Member of the Senate
- In office 1 March 1926 – 26 April 1926
- Constituency: Tarapacá and Antofagasta

Personal details
- Born: 9 February 1875 Freirina, Chile
- Died: 1 January 1946 (aged 70) Santiago, Chile
- Party: Radical Party
- Spouse: Estela Barh
- Parent(s): José Hilarión Poblete Carolina Cortés
- Alma mater: University of Chile
- Occupation: Physician

= Maximiliano Poblete =

Chilean politician

Maximiliano Poblete Cortés (9 February 1875 – 1946) was a Chilean physician and politician who briefly served as senator for Tarapacá and Antofagasta in 1926.

==Biography==
He was born in Freirina on 9 February 1875, son of José Hilarión Poblete Barros and Carolina Cortés Rojas.

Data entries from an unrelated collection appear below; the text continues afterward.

-- ==== Sys2Proof/Machine/TrestleFeeder.lean ====
section
/-! DEFINITION. The feeder, the banks, the drain buffer and the converter of a Trestle (R33 to R53, R58, R63 to R66, R496). -/

namespace Sys2Proof.Machine

/-! ### Accumulators -/

/-- Key of accumulator row r of a problem (R40). -/
def accKey (i p r : Nat) : Nat := (8 * i + p) * 2048 + r

/-- An accumulator row; one that nothing has written holds zeros. -/
def accRow (m : Tab (List W32)) (i p r w : Nat) : List W32 := (m.look (accKey i p r)).getD (List.replicate w 0)

/-- R42, R247: a DRAIN that has been issued still covers the row, or a checked tile still holds it. -/
def Trestle.accBusy (t : Trestle) (i p r : Nat) : Bool :=
  (t.qu i).convs.any (fun d => d.p == p && decide (d.op.accRow + d.next ≤ r) && decide (r < d.op.accRow + d.op.m)) ||
  t.tiles.any (fun x => x.q == i && x.p == p && x.extraIn && x.rows.any fun w => !w.extra && w.accRow == r)

/-! ### What a port may send (R37, R66, R496) -/

/-- The state of a STREAM in a T-cycle. -/
inductive Offer where
  /-- nothing to send -/
  | idle
  /-- data or block not there, or at a tile boundary -/
  | dry
  | drain
  /-- waits under R66 -/
  | layout
  /-- a row is ready -/
  | row
  /-- the extra row of a checked tile is due: it needs no budget and never waits (R60) -/
  | extra
  deriving DecidableEq, Repr

/-- Every bank of a STREAM holds its block and has finished loading. -/
def Trestle.blockReady (t : Trestle) (a : TrsAct) : Bool :=
  a.banks.all fun k => let b := t.banks.get {} k; b.blk == a.blk && b.loading == 0

/-- R66: a wider row of an earlier layout reaches the group's left edge in this cycle. -/
def Trestle.layoutWait (t : Trestle) (col : Nat) : Bool :=
  t.flight.any fun r =>
    match t.blocks.look r.blk with
    | some b => decide (b.col0 < col) && decide (col < b.col0 + b.width) && r.t + (col - b.col0) == t.cyc
    | none => false

/-- R60: the extra row of a checked tile enters after the tile's last data-row cycle. -/
def TrsAct.extraDue (a : TrsAct) : Bool :=
  a.chk && !a.edge && a.tile != 0 && (decide (2047 ≤ a.tileCyc) || a.next == a.op.m)

/-- What a STREAM offers in this T-cycle; `held` tells that nothing of the queue may enter now. -/
def Trestle.offer (t : Trestle) (i : Nat) (held : Bool) (late : List Nat) (a : TrsAct) : Offer :=
  if a.extraDue && !held then .extra
  else if a.next == a.op.m then .idle
  else if held || a.edge || late.contains a.p || !t.blockReady a then .dry
  else if t.accBusy i a.p (a.op.accRow + a.next) then .drain
  else if t.layoutWait ((t.qu i).col0 a.p) then .layout
  else .row

/-! ### Injection -/

/-- A row enters: it selects its banks and is in flight (R33, R36). -/
def Trestle.enter (t : Trestle) (r : TrsRow) : Trestle :=
  let r := { r with t := t.cyc }
  { t with
    flight := t.flight ++ [r]
    banks := r.banks.foldl (fun b k =>
      let v := b.get {} k
      b.put k { v with inflight := v.inflight + 1, streamed := true }) t.banks }

/-- Adds a data row to the running sums of the extra row, in FP32 with RNE or as integers (R246). -/
def addExtra (float : Bool) : List (List FNum) → List (List FNum) → List (List FNum)
  | [], a => a.map fun v => v.map fun x => sumVals float [x]
  | e, a => (e.zip a).map fun (ev, av) => (ev.zip av).map fun (x, y) => sumVals float [x, y]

His father was appointed administrator of the mines of Pedro Enrique Palazuelos in the Mineral de Caracoles, prompting the family to settle in Antofagasta.

He began his studies at the Liceo de Hombres of Antofagasta and later completed his secondary education at Colegio San Agustín in Santiago. He studied Medicine at the University of Chile and qualified as physician and surgeon in 1898. He then returned to Antofagasta, where he married Estela Barh Mandiola and had eight children: Maximiliano, María Adriana, María del Divino Corazón, Edgardo, Jorge, Gabriela, Raúl and Inés.

He practiced medicine in Antofagasta and was active in the Seguro Obligatorio, focusing on the welfare of nitrate workers. He later settled in Santiago, serving as councilor of the Caja Nacional de Empleados Públicos and of the Sociedad Nacional de Minería (SONAMI). He was delegate of the Colegio Médico de Antofagasta to the national body and vice president of the Asociación Médica at national level.

He died in Santiago at the age of seventy-one.

==Political career==
He was member of the Radical Party. In Antofagasta he was elected councilor in 1909 and mayor in 1912, serving for a total of eighteen years until 1930. He was granted the title of "Ciudadano Honorario" for his municipal work.

In 1926 he was candidate for senator for the provincial grouping of Tarapacá and Antofagasta (1926–1934). By decision of the Tribunal Calificador he was proclaimed senator on a provisional basis from 1 March 1926 until 26 April 1926, when the definitive proclamation installed Óscar Viel Cavero. During that period he served on the Permanent Commission of Hygiene and Public Assistance.